DATASET EXTRACT:

-- ==== Sys2Proof/Machine/Adler32Combine.lean ====
section
/-!
DEFINITION. ADLER32.COMBINE (43_adler32_combine.md): the closed form with bounded subtractions, over the unbounded
non-negative integers (00_scope.md R9).
-/

namespace Sys2Proof.Machine

/-- M = 65521 (R5, R91). -/
abbrev modulus : Nat := Config.adlerModulus

/-- `if x >= m then x <- x - m` (R91). -/
def subtractOnce (m x : Nat) : Nat := if m ≤ x then x - m else x

/-- `rem <- LEN mod M` (R91). -/
def adlerRem (len2 : Word) : Nat := len2.toNat % modulus

/-- `sum1` before the conditional subtractions (R91, R92). -/
def adlerSum1Before (a1 a2 : BitVec 32) : Nat :=
  (low16 a1).toNat + (low16 a2).toNat + modulus - 1

/-- `sum2` before the conditional subtractions (R91, R92). -/
def adlerSum2Before (a1 a2 : BitVec 32) (rem : Nat) : Nat :=
  rem * (low16 a1).toNat % modulus + (high16 a1).toNat + (high16 a2).toNat + modulus - rem

/-- `sum1` after "subtracting M up to twice" (R91). -/
def adlerSum1 (a1 a2 : BitVec 32) : Nat :=
  subtractOnce modulus (subtractOnce modulus (adlerSum1Before a1 a2))

/-- `sum2` after "subtracting 2M once if needed, then M once if needed" (R91). -/
def adlerSum2 (a1 a2 : BitVec 32) (rem : Nat) : Nat :=
  subtractOnce modulus (subtractOnce (2 * modulus) (adlerSum2Before a1 a2 rem))

/-- `r` (R91, R93): the low 32 bits of `sum1 | (sum2 << 16)`. -/
def adlerCombine (a1 a2 : BitVec 32) (len2 : Word) : BitVec 32 :=
  BitVec.ofNat 32 (adlerSum1 a1 a2 ||| (adlerSum2 a1 a2 (adlerRem len2) <<< 16))

/-- A half is not reduced: 65521 or more (R96). -/
def halfUnreduced (h : BitVec 16) : Bool := modulus ≤ h.toNat

/-- `unred` (R91, R96): some half of an input is not reduced. -/
def adlerUnreduced (a1 a2 : BitVec 32) : Bool :=
  halfUnreduced (low16 a1) || halfUnreduced (high16 a1) || halfUnreduced (low16 a2) || halfUnreduced (high16 a2)

/-- `ADLER32.COMBINE` (R91): InvalidLength if LEN is negative (R90); otherwise RES <- zext_64(r) and STATUS <- 0x01, or
0x05 if an input was not reduced (R96). -/
def execAdler32Combine (s : State) : Host.Outcome State Fault Refusal :=
  if lenNegative s then .next (raise .invalidLength s)
  else
    let a1 := adler1Operand s
    let a2 := adler2Operand s
    .next (succeed (adlerUnreduced a1 a2) (writeRes ((adlerCombine a1 a2 (lenOperand s)).setWidth 64) s))

end Sys2Proof.Machine
end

EXERCISE BRIEF: From the entries above, restate word for word the lines from the line containing "if needed, then" to the line containing "def adlerCombine (a1", both ends included, and nothing more.

ANSWER SPACE:
/-- `sum2` after "subtracting 2M once if needed, then M once if needed" (R91). -/
def adlerSum2 (a1 a2 : BitVec 32) (rem : Nat) : Nat :=
  subtractOnce modulus (subtractOnce (2 * modulus) (adlerSum2Before a1 a2 rem))

/-- `r` (R91, R93): the low 32 bits of `sum1 | (sum2 << 16)`. -/
def adlerCombine (a1 a2 : BitVec 32) (len2 : Word) : BitVec 32 :=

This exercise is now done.